(Items listed in a dataset)
-- ==== Sys2Proof/Machine/Boot.lean ====
section
/-! DEFINITION. Reset by PORST_N and by the TAP, the boot sequence and the image layer (19_boot_and_image.md R413 to R422;
20_electrical_and_package.md R431, R443, R444). -/

namespace Sys2Proof.Machine

/-! ### Reset (20 R431, R444) -/

/-- Everything that PORST_N resets is at its reset value; the fuses, the flash, the TAP and the pin remain. -/
def resetDevice (s : State) : State :=
  { fuses := s.fuses, free := s.free, sent := s.sent, pending := s.pending
    boot := { ({} : Boot) with flash := s.boot.flash, flashSize := s.boot.flashSize, tapIr := s.boot.tapIr
                               tapHeld := s.boot.tapHeld, porstPin := s.boot.porstPin, pins := s.boot.pins } }

/-- PORST_N_ASSERT: PORST_N has been low for 10 µs. -/
def execPorstNAssert (s : State) : Host.Outcome State Fault Refusal :=
  let s := resetDevice s
  .next { s with boot := { s.boot with porstPin := true } }

/-- Boot step 1: BOOT_SEL is sampled, the routes are those of 16 R369, a BOOT_ID is drawn, the BOOT entry takes JSN 1, and the
responder serves; step 2 begins (19 Table 19.2). -/
def bootStart (pins : Nat) (s : State) : State :=
  let w := s.free
  let id := (Config.freeWord w).toNat
  let s := { s with
    free := w + 1
    boot := { s.boot with porstLow := false, pins := pins % 4, sel := pins % 4, step := 2 }
    cmd := { s.cmd with bootId := id }
    pwr := { s.pwr with wakeStep := 1, attempt := 1 } }
  mpRestart (writeEntry .boot 0 0 0 0 2 0 0 3 (be 4 0 ++ be 4 id) s)

/-- BOOT: PORST_N rises with BOOT_SEL at `pins`; the device boots unless a TAP instruction still holds it. -/
def execBoot (pins : Nat) (s : State) : Host.Outcome State Fault Refusal :=
  .next (if s.boot.porstPin then
      let s := { s with boot := { s.boot with porstPin := false } }
      if s.boot.tapHeld then s else bootStart pins s
    else s)

/-- The TAP instructions that hold the device in reset (20 Table 20.11). -/
def tapHolds (code : Nat) : Bool := [0x00, 0x03, 0x04, 0x05, 0x06].contains (code % 256)

/-- TAP_RESET_INSTRUCTION_LOAD: an instruction is loaded; the five of R444 reset the device. -/
def execTapResetInstructionLoad (code : Nat) (s : State) : Host.Outcome State Fault Refusal :=
  .next (
    if tapHolds code then
      let s := if s.boot.tapHeld then s else resetDevice s
      { s with boot := { s.boot with tapIr := code % 256, tapHeld := true } }
    else if s.boot.tapHeld then s
    else { s with boot := { s.boot with tapIr := code % 256 } })

/-- The TAP leaves the instructions that hold the device: it boots, unless PORST_N is still low. -/
def tapLeave (code pins : Nat) (s : State) : State :=
  let held := s.boot.tapHeld
  let s := { s with boot := { s.boot with tapIr := code % 256, tapHeld := false } }
  if held && !s.boot.porstPin then bootStart pins s else s

/-- TAP_RESET_INSTRUCTION_LEAVE: another instruction, `code`, is loaded with BOOT_SEL at `pins`. -/
def execTapResetInstructionLeave (code pins : Nat) (s : State) : Host.Outcome State Fault Refusal :=
  .next (if s.boot.tapHeld && !tapHolds code then tapLeave code pins s else s)

/-- TAP_RESET: the debug access port master is reset; as in IEEE 1149.1 the instruction is then IDCODE, which leaves any
instruction that held the device. -/
def execTapReset (pins : Nat) (s : State) : Host.Outcome State Fault Refusal :=
  .next (tapLeave 0x02 pins (busLeaveReset 4 (busAbandon 4 s)))

/-! ### Copy selection (19 R418) -/

/-- The verdict on a copy: RESULT of Table 19.7, 9 where its reading fails. -/
def copyResult (s : State) (bad : List Nat) (c : Nat) : Nat := if bad.contains c then 9 else (ryunosResult s c).1

/-- Whether a copy may boot: its record's IMAGE_CRC, where the record is valid, matches, and its checks pass. -/
def copyVerdict (s : State) (bad : List Nat) (c : Nat) : Nat :=
  let r := copyResult s bad c
  let crcOk : Bool := (activation s c).isNone || ryunosCrc s c == some (fld (flashRead s (recordAddr s c) 20) 12 4)
  if r = 0 ∧ crcOk = false then 5 else r

/-- The fault entry of a copy that fails. -/
def copyFailed (event result : Nat) (s : State) : State :=
  raiseFault event { loc := locDie, detail := result } (authEvent result s)

/-- The recovery firmware is loaded for want of an image. -/
def noImage (s : State) : State := { s with boot := { s.boot with copy := 2, noImage := true } }

/-- Step 4: the copy that boots. -/
def selectCopy (bad : List Nat) (s : State) : State :=
  if s.boot.copy = 2 then s
  else
    let first := presetCopy s
    let r0 := copyVerdict s bad first
    if r0 = 0 then { s with boot := { s.boot with copy := first } }
    else
      let s := copyFailed 1016 r0 { s with boot := { s.boot with fallback := true } }
      let r1 := copyVerdict s bad (1 - first)
      if r1 = 0 then { s with boot := { s.boot with copy := 1 - first } }
      else noImage (copyFailed 1017 r1 s)

/-! ### The image layer (19 R422) -/

/-- Per key, the image values from the highest source down: the settings slot's, then the SETTINGS section's. -/
abbrev Candidates := Tab (List Nat)

/-- The values that the copy's slot and section hold. -/
def candidatesOf (s : State) (copy : Nat) : Candidates :=
  let sectVals := settingEntries (ryunosSection s copy 2)
  let t : Candidates := sectVals.foldl (fun t e => tput t e.1 [e.2]) []
  (slotEntries s copy).foldl (fun t e => tmod t e.1 [] fun l => e.2 :: l) t

/-- The image layer that the candidates give. -/
def imageOf (t : Candidates) : Tab Nat := t.filterMap fun e => e.2.head?.map fun v => (e.1, keptField e.1 v)

/-- A rejection: EV_BOOT_SETTING_REJECTED with its fault; for a half-port word also cause CONFIG_REJECTED (03 R55). -/
def settingRejected (key : Nat) (s : State) : State :=
  let s := raiseFault 1019 { loc := locDie, detail := key, unit := 0 } s
  if 0x0200 ≤ key ∧ key < 0x0200 + halfPortsOf s.fuses.variant then setHpCause (key - 0x0200) 10 s else s

/-- Drops the values of a key that its range does not allow, each a rejection. -/
def settleKey (fuel key : Nat) (x : Candidates × State) : Candidates × State :=
  match fuel with
  | 0 => x
  | fuel + 1 => match tget x.1 key [] with
    | v :: vs => if valueOk x.2.fuses key v then x else settleKey fuel key (tput x.1 key vs, settingRejected key x.2)
    | [] => x

/-- Rejects the value of a key that a rule between keys breaks. -/
def rejectKey (x : Candidates × State) (key : Nat) : Candidates × State :=
  match tget x.1 key [] with
  | _ :: vs => settleKey 2 key (tput x.1 key vs, settingRejected key x.2)
  | [] => x

/-- Both words of an unequal pair of mode-5 words give way to OFF (03 R55). -/
def rejectPair (x : Candidates × State) (p : Nat) : Candidates × State :=
  let s := { x.2 with set := { x.2.set with image := imageOf x.1 } }
  if pairOk (s.hpConfig (2 * p)) (s.hpConfig (2 * p + 1)) then x
  else [0x0200 + 2 * p, 0x0201 + 2 * p].foldl (fun x k =>
    (tput x.1 k (if factoryField x.2.fuses k = 0 then [] else [0]), settingRejected k x.2)) x

/-- The rules between keys (02 R24, 03 R62, 07 R180, 14 R349, 17 R390 and R400) that the effective values break, as the keys
that each involves. -/
def brokenRules (s : State) : List (List Nat) :=
  let tb := fun (n : Nat) => [0x0500 + 16 * n, 0x0501 + 16 * n, 0x0502 + 16 * n]
  let clash := ((List.range 4).flatMap fun n => (List.range n).map fun m => (n, m)).filter fun e =>
    s.tbKey e.1 0 == 1 && s.tbKey e.2 0 == 1 && s.tbKey e.1 1 == s.tbKey e.2 1 && s.tbKey e.1 2 == s.tbKey e.2 2
  let one := fun (ok : Bool) (ks : List Nat) => if ok then [] else [ks]
  clash.map (fun (e : Nat × Nat) => tb e.1 ++ tb e.2) ++
  one (keyRulesOk s 0x0280) [0x0280, 0x0281] ++
  one (keyRulesOk s 0x0704) [0x0704, 0x070A] ++
  one (keyRulesOk s 0x0E01) [0x0E01, 0x0E02] ++
  one (keyRulesOk s 0x0120) [0x0120, 0x0B02] ++
  ((List.range 4).flatMap fun i =>
    one (decide (s.eff (0x0B10 + i) < s.eff (0x0B11 + i))) [0x0B10 + i, 0x0B11 + i]) ++
  ((List.range 5).flatMap fun i =>
    one (decide (s.eff (0x0B18 + i) < s.eff (0x0B10 + i))) [0x0B10 + i, 0x0B18 + i])

/-- Rejects until every rule holds; the fuel is the number of image values. -/
def settleRules (fuel : Nat) (x : Candidates × State) : Candidates × State :=
  match fuel with
  | 0 => x
  | fuel + 1 =>
    let s := { x.2 with set := { x.2.set with image := imageOf x.1 } }
    match (brokenRules s).flatten.eraseDups with
    | [] => x
    | ks => settleRules fuel (ks.foldl rejectKey x)

/-- ROUTES replaces the default routes; an entry for a reserved or absent event, or with bits [7:4] set, is ignored and
recorded. -/
def applyRoutes (b : Bytes) (s : State) : State :=
  (List.range (b.length / 4)).foldl (fun s i =>
    let e := fld b (4 * i) 2
    let r := fld b (4 * i + 2) 1
    if eventPresent s.fuses.variant e && decide (r < 16) then
      { s with ev := { s.ev with routes := tput s.ev.routes e (BitVec.ofNat 8 r) } }
    else raiseFault 1019 { loc := locDie, detail := e + 2 ^ 16, unit := 0 } s) s

/-- The image layer of the running copy, with its routes. -/
def applyImage (s : State) : State :=
  let c := s.boot.copy
  let s := [0, 1].foldl (fun s i => if (slotSeq s c i).isNone then raise 1020 s else s) s
  let t := candidatesOf s c
  let x := (t.map (·.1)).foldl (fun x k => settleKey 2 k x) (t, s)
  let x := (List.range (halfPortsOf s.fuses.variant / 2)).foldl rejectPair x
  let x := settleRules (2 * t.length + 1) x
  let s := { x.2 with set := { x.2.set with image := imageOf x.1 } }
  applyRoutes (ryunosSection s c 3) s

/-! ### The boot sequence (19 Table 19.2) -/

/-- Step 6 begins: unit A trains the HBM. -/
def trainHbm (s : State) : State :=
  { s with boot := { s.boot with step := 6 }, hbm := { s.hbm with state := 2 } }

/-- Step 5, after step 4: the firmware is in the local memories, and A, then B, leaves reset. The recovery firmware trains no
HBM (19 R414). -/
def releaseUnits (s : State) : State :=
  let s := startUnit 1 (startUnit 0 s)
  if s.recovery then { s with boot := { s.boot with step := 7 } } else trainHbm s

/-- Step 6 ends, with the stacks that failed in all three attempts: then the HBM domain is off. -/
def hbmTrainingEnds (bad : List Nat) (s : State) : State :=
  let failed := (List.range (stacksOf s.fuses.variant)).any bad.contains
  let s := if failed then
      let s := stacksFailed bad s
      { s with boot := { s.boot with hbmFailed := true } }
    else hbmReady s
  { s with boot := { s.boot with step := 7 } }

/-- Step 7 ends: the image layer, the safe codes, half-port training, A ACTIVE and B waiting for its first commit; the register
slices leave the paths at the next quiet point (15 R361). Without
unit A no unit holds the baton (14 R340). -/
def bootDone (s : State) : State :=
  let up : Bool := match (s.unit 0).state with | .booting | .syncing => true | _ => false
  let s := if s.boot.sel = 0 ∧ s.recovery = false then basesUnset (applyImage s) else s
  let s := calSafeRead s
  let s := { s with
    boot := { s.boot with step := 0, complete := true }
    pwr := { s.pwr with state := .active, target := .active } }
  let s := mpRate true s
  let s := if s.recovery then s
    else (List.range (halfPortsOf s.fuses.variant)).foldl (fun s h => attempt h s) s
  let s := if (s.unit 1).state = .booting then s.onUnit 1 fun x => { x with state := .syncing } else s
  let s := if up then gainBaton 0 s else noHolderCheck { s with cu := { s.cu with passing := true } }
  powerReply .ok 0 0 0 s

/-- BOOT_STEP_COMPLETE: the step that waits for flash, training or firmware completes. `bad`: in step 3 not empty, the flash
fails; in step 4 the copies whose reading fails; in step 6 the stacks that failed training. `repaired`: the stacks with a
repaired lane. -/
def bootStepComplete (bad repaired : List Nat) (s : State) : State :=
  match s.boot.step with
  | 3 =>
    let s := { s with boot := { s.boot with step := 4 } }
    if s.boot.sel = 3 then s
    else if s.boot.sel = 2 then { s with boot := { s.boot with copy := 2 } }
    else if bad = [] then s
    else noImage (copyFailed 1017 9 s)
  | 4 => if s.boot.sel = 3 then s else releaseUnits (selectCopy bad s)
  | 6 => hbmTrainingEnds bad (lanesRepaired repaired s)
  | 7 => bootDone s
  | _ => s

/-- BOOT_STEP_COMPLETE. -/
def execBootStepComplete (bad repaired : List Nat) (s : State) : Host.Outcome State Fault Refusal :=
  .next (if s.boot.porstLow then s else bootStepComplete bad repaired s)

/-- In DEBUG_HOLD a unit is released, to run what its local memory holds (19 R414). -/
def releaseUnit (u : Nat) (s : State) : State :=
  if s.boot.sel = 3 ∧ s.pwr.ctlOn = true ∧ s.boot.step ≠ 3 ∧ (s.unit u).inReset = true then
    let s := busLeaveReset u (s.onUnit u fun x => x.started)
    if u = 0 ∧ s.boot.step = 4 then trainHbm s else s
  else s

/-- A write of RELEASE_A or RELEASE_B by a master: 4 and 5 only (19 Table 19.6). -/
def bootRelease (m u : Nat) (s : State) : State :=
  if m = 4 ∨ m = 5 then releaseUnit u s else busDenied m s

/-- The BOOT_STATUS word (19 Table 19.6). -/
def bootStatus (s : State) : Nat := s.boot.sel + 4 * s.boot.copy + 16 * s.boot.step + 128 * b2n s.boot.fallback

end Sys2Proof.Machine
end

◆ **What you should do**: Send back an exact copy of only the lines from the line with "powerReply .ok 0 0 0 s" up to and including the line with "only (19 Table 19.6). -/" in the data above.

◆ **Answer area**:
  powerReply .ok 0 0 0 s

/-- BOOT_STEP_COMPLETE: the step that waits for flash, training or firmware completes. `bad`: in step 3 not empty, the flash
fails; in step 4 the copies whose reading fails; in step 6 the stacks that failed training. `repaired`: the stacks with a
repaired lane. -/
def bootStepComplete (bad repaired : List Nat) (s : State) : State :=
  match s.boot.step with
  | 3 =>
    let s := { s with boot := { s.boot with step := 4 } }
    if s.boot.sel = 3 then s
    else if s.boot.sel = 2 then { s with boot := { s.boot with copy := 2 } }
    else if bad = [] then s
    else noImage (copyFailed 1017 9 s)
  | 4 => if s.boot.sel = 3 then s else releaseUnits (selectCopy bad s)
  | 6 => hbmTrainingEnds bad (lanesRepaired repaired s)
  | 7 => bootDone s
  | _ => s

/-- BOOT_STEP_COMPLETE. -/
def execBootStepComplete (bad repaired : List Nat) (s : State) : Host.Outcome State Fault Refusal :=
  .next (if s.boot.porstLow then s else bootStepComplete bad repaired s)

/-- In DEBUG_HOLD a unit is released, to run what its local memory holds (19 R414). -/
def releaseUnit (u : Nat) (s : State) : State :=
  if s.boot.sel = 3 ∧ s.pwr.ctlOn = true ∧ s.boot.step ≠ 3 ∧ (s.unit u).inReset = true then
    let s := busLeaveReset u (s.onUnit u fun x => x.started)
    if u = 0 ∧ s.boot.step = 4 then trainHbm s else s
  else s

/-- A write of RELEASE_A or RELEASE_B by a master: 4 and 5 only (19 Table 19.6). -/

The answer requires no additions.